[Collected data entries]

/-! ### A relation the operations keep is kept by every step -/

namespace KeptByOps

section
variable {R : State → State → Prop} (hR : KeptByOps R)
include hR

theorem emitAll {s t : State} (h : R s t) (bs : List Byte) : R (s.emitAll bs) (t.emitAll bs) := by
  induction bs generalizing s t with
  | nil => exact h
  | cons b bs ih => exact ih (hR.emit h b)

theorem raiseFault {s t : State} (h : R s t) (c : FaultCause) : R (s.raiseFault c) (t.raiseFault c) := by
  unfold State.raiseFault
  rw [hR.status h]
  cases s.status with
  | running => exact hR.respond (hR.setStatus h _) _
  | faulted first => exact hR.respond h _

theorem whileRunning {s t k l : State} (h : R s t) (hk : R k l) : R (s.whileRunning k) (t.whileRunning l) := by
  unfold State.whileRunning
  rw [hR.status h]
  cases s.status with
  | running => exact hk
  | faulted first => exact hR.respond h _

theorem append {s t : State} (h : R s t) (n : Nat) (v : BitVec 16) : R (s.append n v) (t.append n v) := by
  by_cases hfit : s.count.toNat + n ≤ s.config.capBits
  · have hfit' : t.count.toNat + n ≤ t.config.capBits := by rwa [hR.count h, hR.config h]
    rw [State.append_of_fits hfit, State.append_of_fits hfit']
    exact hR.respond (hR.appendBits h v n) _
  · have hfull' : ¬ t.count.toNat + n ≤ t.config.capBits := by rwa [hR.count h, hR.config h]
    rw [State.append_of_full (by omega), State.append_of_full (by omega)]
    exact hR.raiseFault h _

/-- A command with a range check on its operand. -/
theorem ranged {s t k l : State} (h : R s t) (p : Prop) [Decidable p] (hk : R k l) :
    R (if p then k else s.raiseFault .operandRange) (if p then l else t.raiseFault .operandRange) := by
  split
  · exact hk
  · exact hR.raiseFault h _

theorem nextRelated_exec {s t : State} (h : R s t) (i : Instr) : NextRelated R (exec i s) (exec i t) := by
  cases i with
  | appendBit b => exact .of_next (hR.whileRunning h (hR.ranged h _ (hR.append h _ _)))
  | appendBits v n => exact .of_next (hR.whileRunning h (hR.ranged h _ (hR.append h _ _)))
  | peekBit o =>
    refine .of_next (hR.whileRunning h ?_)
    rw [hR.bit h]
    exact hR.respond h _
  | peek o n =>
    refine .of_next (hR.whileRunning h (hR.ranged h _ ?_))
    rw [State.memRead_congr_bit (hR.bit h)]
    exact hR.respond h _
  | serialize =>
    refine .of_next (hR.whileRunning h ?_)
    rw [State.streamBytes_congr_bit (hR.bit h) (hR.count h)]
    exact hR.respond (hR.emitAll h _) _
  | clear => exact .of_next (hR.whileRunning h (hR.respond (hR.clear h) _))
  | loadByte b => exact .of_next (hR.whileRunning h (hR.ranged h _ (hR.append h _ _)))
  | getCount =>
    refine .of_next (hR.whileRunning h ?_)
    rw [hR.count h]
    exact hR.respond h _
  | getStatus =>
    simp only [exec, execGetStatus, hR.status h]
    exact .of_next (hR.respond h _)

theorem nextRelated_runMove {s t : State} (h : R s t) (m : HostMove) : NextRelated R (runMove m s) (runMove m t) := by
  cases m with
  | reset => exact .of_next (hR.setStatus (hR.clear h) .running)
  | command w =>
    cases hd : decode w with
    | error e =>
      simp only [runMove, runWord_of_error hd]
      exact .of_next (hR.raiseFault h _)
    | ok i =>
      simp only [runMove, runWord_of_ok hd]
      exact hR.nextRelated_exec h i

theorem nextRelated_step {s t : State} (h : R s t) : NextRelated R (step s) (step t) := by
  have hpend := hR.pending h
  cases hp : s.pending with
  | nil =>
    rw [step_of_nil hp, step_of_nil (hpend.trans hp)]
    exact .of_next h
  | cons m rest =>
    rw [step_of_cons hp, step_of_cons (hpend.trans hp)]
    exact hR.nextRelated_runMove (hR.setPending h rest) m

theorem nextRelated_runSteps {s t : State} (h : R s t) (k : Nat) : NextRelated R (runSteps k s) (runSteps k t) := by
  induction k generalizing s t with
  | zero => exact .of_next h
  | succ k ih =>
    obtain ⟨s', t', hs, ht, h'⟩ := hR.nextRelated_step h
    simp only [runSteps, hs, ht]
    exact ih h'

end

end KeptByOps

/-! ### The hidden bits -/

theorem SameToHost.bit {s t : State} (h : SameToHost s t) (i : Nat) : t.bit i = s.bit i := by
  simp only [State.bit, h.count]
  split
  · next hi => exact h.stored i hi
  · rfl

/-- An append writes the same bits in both, and even a `COUNT` that wrapped would reveal no bit beyond them. -/
theorem SameToHost.appendBits {s t : State} (h : SameToHost s t) (v : BitVec 16) (n : Nat) :
    SameToHost ((s.memWrite s.count.toNat v n).setCount (s.count.toNat + n)) ((t.memWrite t.count.toNat v n).setCount (t.count.toNat + n)) where
  config := by simpa using h.config
  count := by simp [h.count]
  status := by simpa using h.status
  pending := by simpa using h.pending
  events := by simpa using h.events
  stored := by
    intro i hi
    have hlt : i < s.count.toNat + n := lt_of_lt_of_le hi (by simpa using Nat.mod_le _ _)
    rw [State.storedBit_congr (State.setCount_mem _ _), State.storedBit_congr (State.setCount_mem _ _), State.storedBit_memWrite,
      State.storedBit_memWrite, h.count]
    split
    · rfl
    · exact h.stored i (by omega)

theorem sameToHost_keptByOps : KeptByOps SameToHost where
  config := SameToHost.config
  count := SameToHost.count
  status := SameToHost.status
  pending := SameToHost.pending
  bit := SameToHost.bit
  respond := fun h r => ⟨h.config, h.count, h.status, h.pending, by simp [h.events], h.stored⟩
  emit := fun h b => ⟨h.config, h.count, h.status, h.pending, by simp [h.events], h.stored⟩
  setStatus := fun h _ => ⟨h.config, h.count, rfl, h.pending, h.events, h.stored⟩
  setPending := fun h _ => ⟨h.config, h.count, h.status, rfl, h.events, h.stored⟩
  appendBits := SameToHost.appendBits
  clear := fun h => ⟨h.config, rfl, h.status, h.pending, h.events, fun i _ => State.storedBit_congr rfl i⟩

/-- Settles O47. -/
theorem hiddenBitsCannotBeObserved : Obligations.HiddenBitsCannotBeObserved :=
  fun _ _ k h => sameToHost_keptByOps.nextRelated_runSteps h k

/-! ### The past events -/

/-- Two states that differ at most in what was produced before: `p` in the one, `q` in the other, and the same events since. -/
def SameSince (p q : List Event) (s t : State) : Prop :=
  ∃ new, s.events = p ++ new ∧ t = { s with events := q ++ new }

theorem State.memWrite_withEvents (s : State) (es : List Event) (i : Nat) (v : BitVec 16) (n : Nat) :
    State.memWrite { s with events := es } i v n = { s.memWrite i v n with events := es } := by
  induction n with
  | zero => rfl
  | succ n ih => rw [State.memWrite, State.memWrite, ih]; rfl

/-- An event produced by both is one more event since. -/
theorem SameSince.produce {p q : List Event} {s t : State} (h : SameSince p q s t) (e : Event) :
    SameSince p q { s with events := s.events ++ [e] } { t with events := t.events ++ [e] } := by
  obtain ⟨new, hs, rfl⟩ := h
  exact ⟨new ++ [e], by simp [hs], by simp⟩

theorem sameSince_keptByOps (p q : List Event) : KeptByOps (SameSince p q) where
  config := by rintro s _ ⟨new, hs, rfl⟩; rfl
  count := by rintro s _ ⟨new, hs, rfl⟩; rfl
  status := by rintro s _ ⟨new, hs, rfl⟩; rfl
  pending := by rintro s _ ⟨new, hs, rfl⟩; rfl
  bit := by rintro s _ ⟨new, hs, rfl⟩ i; rfl
  respond := fun h r => h.produce (.resp r)
  emit := fun h b => h.produce (.byte b)
  setStatus := by rintro s _ ⟨new, hs, rfl⟩ st; exact ⟨new, hs, rfl⟩
  setPending := by rintro s _ ⟨new, hs, rfl⟩ ms; exact ⟨new, hs, rfl⟩
  appendBits := by
    rintro s _ ⟨new, hs, rfl⟩ v n
    exact ⟨new, by simpa using hs, by rw [State.memWrite_withEvents]; rfl⟩
  clear := by rintro s _ ⟨new, hs, rfl⟩; exact ⟨new, hs, rfl⟩

/-- Settles O48. -/
theorem pastEventsHaveNoEffect : Obligations.PastEventsHaveNoEffect := by
  intro s past k
  obtain ⟨u, _, hs, ht, new, hu, rfl⟩ :=
    (sameSince_keptByOps s.events past).nextRelated_runSteps (s := s) (t := { s with events := past }) ⟨[], by simp, by simp⟩ k
  exact ⟨u, new, by rw [hs, ← hu], ht⟩

end Sys2Proof.Machine
end

section
/-! SUPPORT. The place of an offset, the sum a read is, what a `MemWrite` depends on, a step on a command word, and appends one after another (20_memory.md R40 to R46). -/

namespace Sys2Proof.Machine

/-! ### The place of an offset (20_memory.md R40) -/

theorem offset_shiftRight (i : Nat) : i >>> 4 = i / 16 := Nat.shiftRight_eq_div_pow i 4

theorem offset_and (i : Nat) : i &&& 15 = i % 16 := Nat.and_two_pow_sub_one_eq_mod i 4

/-- The stored bit of an offset, at its place as the rule writes it. -/
theorem State.storedBit_eq_atom (s : State) (i : Nat) : s.storedBit i = (s.atom (i >>> 4)).getLsbD (15 - (i &&& 15)) := by
  rw [offset_shiftRight, offset_and]
  rfl

/-- Every bit of an atom is the stored bit of an offset. -/
theorem State.atom_getLsbD (s : State) (j : Nat) {b : Nat} (hb : b < 16) : (s.atom j).getLsbD b = s.storedBit (16 * j + (15 - b)) := by
  have hatom : (16 * j + (15 - b)) / 16 = j := by omega
  have hbit : 15 - (16 * j + (15 - b)) % 16 = b := by omega
  rw [State.storedBit, hatom, hbit]

/-! ### A read as a sum (20_memory.md R42) -/

/-- The number whose `n` bits are `b 0 .. b (n-1)`, the first one most significant. -/
def bitSum (b : Nat → Bool) (n : Nat) : Nat := ((List.range n).map fun k => (b k).toNat <<< (n - 1 - k)).sum

/-- One more bit doubles what the earlier ones weigh. -/
theorem bitSum_succ (b : Nat → Bool) (n : Nat) : bitSum b (n + 1) = bitSum b n * 2 + (b n).toNat := by
  have hdouble : ∀ k ∈ List.range n, (b k).toNat <<< (n + 1 - 1 - k) = (b k).toNat <<< (n - 1 - k) * 2 := by
    intro k hk
    have hlen : n + 1 - 1 - k = n - 1 - k + 1 := by have := List.mem_range.1 hk; omega
    rw [hlen, Nat.shiftLeft_succ, Nat.mul_comm]
  unfold bitSum
  rw [List.range_succ, List.map_append, List.sum_append, List.map_congr_left hdouble, List.sum_map_mul_right]
  simp

theorem State.memRead_toNat_lt (s : State) (i : Nat) {n : Nat} (hn : n ≤ 16) : (s.memRead i n).toNat < 2 ^ n := by
  induction n with
  | zero => simp [State.memRead]
  | succ n ih => exact BitVec.toNat_shiftConcat_lt_of_lt hn (ih (by omega))

/-- `MemRead(i, n)` is the sum of its bits: no bit is shifted out of the 16. -/
theorem State.memRead_toNat (s : State) (i : Nat) {n : Nat} (hn : n ≤ 16) :
    (s.memRead i n).toNat = bitSum (fun k => s.bitNoWrap (i + k)) n := by
  induction n with
  | zero => rfl
  | succ n ih =>
    have hlt := s.memRead_toNat_lt i (n := n) (by omega)
    rw [State.memRead, BitVec.toNat_shiftConcat_eq_of_lt hn hlt, ih (by omega), bitSum_succ]

/-! ### What a `MemWrite` depends on (20_memory.md R43) -/

/-- Only the `n` most significant bits of the value are written. -/
theorem State.memWrite_congr_value (s : State) (i : Nat) {n : Nat} {u v : BitVec 16}
    (h : ∀ k, k < n → u.getLsbD (15 - k) = v.getLsbD (15 - k)) : s.memWrite i u n = s.memWrite i v n := by
  induction n with
  | zero => rfl
  | succ n ih => rw [State.memWrite, State.memWrite, ih fun k hk => h k (by omega), h n (by omega)]

/-- Values with the same `n` most significant bits, bit by bit. -/
theorem getLsbD_top_eq_of_shiftRight_eq {n : Nat} (hn : n ≤ 16) {u v : BitVec 16} (h : u >>> (16 - n) = v >>> (16 - n)) {k : Nat}
    (hk : k < n) : u.getLsbD (15 - k) = v.getLsbD (15 - k) := by
  have hplace : 16 - n + (n - 1 - k) = 15 - k := by omega
  have hbit := congrArg (fun x => x.getLsbD (n - 1 - k)) h
  simpa only [BitVec.getLsbD_ushiftRight, hplace] using hbit

/-! ### A step on a command word -/

/-- What a step does with a command word that is waiting: it takes the word's fault, or does what the word's command does. -/
theorem step_command_cases {s t : State} {w : CommandWord} {rest : List HostMove} (hp : s.pending = .command w :: rest)
    (hstep : step s = .next t) :
    (∃ e, decode w = .error e ∧ t = State.raiseFault { s with pending := rest } (causeOf e))
      ∨ ∃ i, decode w = .ok i ∧ CommandEffect i { s with pending := rest } t := by
  have hrun : runWord w { s with pending := rest } = .next t := (step_of_cons hp).symm.trans hstep
  cases hd : decode w with
  | error e =>
    rw [runWord_of_error hd] at hrun
    injection hrun with ht
    exact .inl ⟨e, rfl, ht.symm⟩
  | ok i =>
    obtain ⟨u, hu, he⟩ := exec_cases i { s with pending := rest }
    rw [runWord_of_ok hd, hu] at hrun
    injection hrun with ht
    exact .inr ⟨i, rfl, ht ▸ he⟩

■ AIM OF THE EXERCISE: Only the lines above from the line containing "Obligations.PastEventsHaveNoEffect := by" through the line containing "writes it. -/" should be retyped, exactly and with both ends included.

■ WRITTEN REPLY:
theorem pastEventsHaveNoEffect : Obligations.PastEventsHaveNoEffect := by
  intro s past k
  obtain ⟨u, _, hs, ht, new, hu, rfl⟩ :=
    (sameSince_keptByOps s.events past).nextRelated_runSteps (s := s) (t := { s with events := past }) ⟨[], by simp, by simp⟩ k
  exact ⟨u, new, by rw [hs, ← hu], ht⟩

end Sys2Proof.Machine
end

section
/-! SUPPORT. The place of an offset, the sum a read is, what a `MemWrite` depends on, a step on a command word, and appends one after another (20_memory.md R40 to R46). -/

namespace Sys2Proof.Machine

/-! ### The place of an offset (20_memory.md R40) -/

theorem offset_shiftRight (i : Nat) : i >>> 4 = i / 16 := Nat.shiftRight_eq_div_pow i 4

theorem offset_and (i : Nat) : i &&& 15 = i % 16 := Nat.and_two_pow_sub_one_eq_mod i 4

/-- The stored bit of an offset, at its place as the rule writes it. -/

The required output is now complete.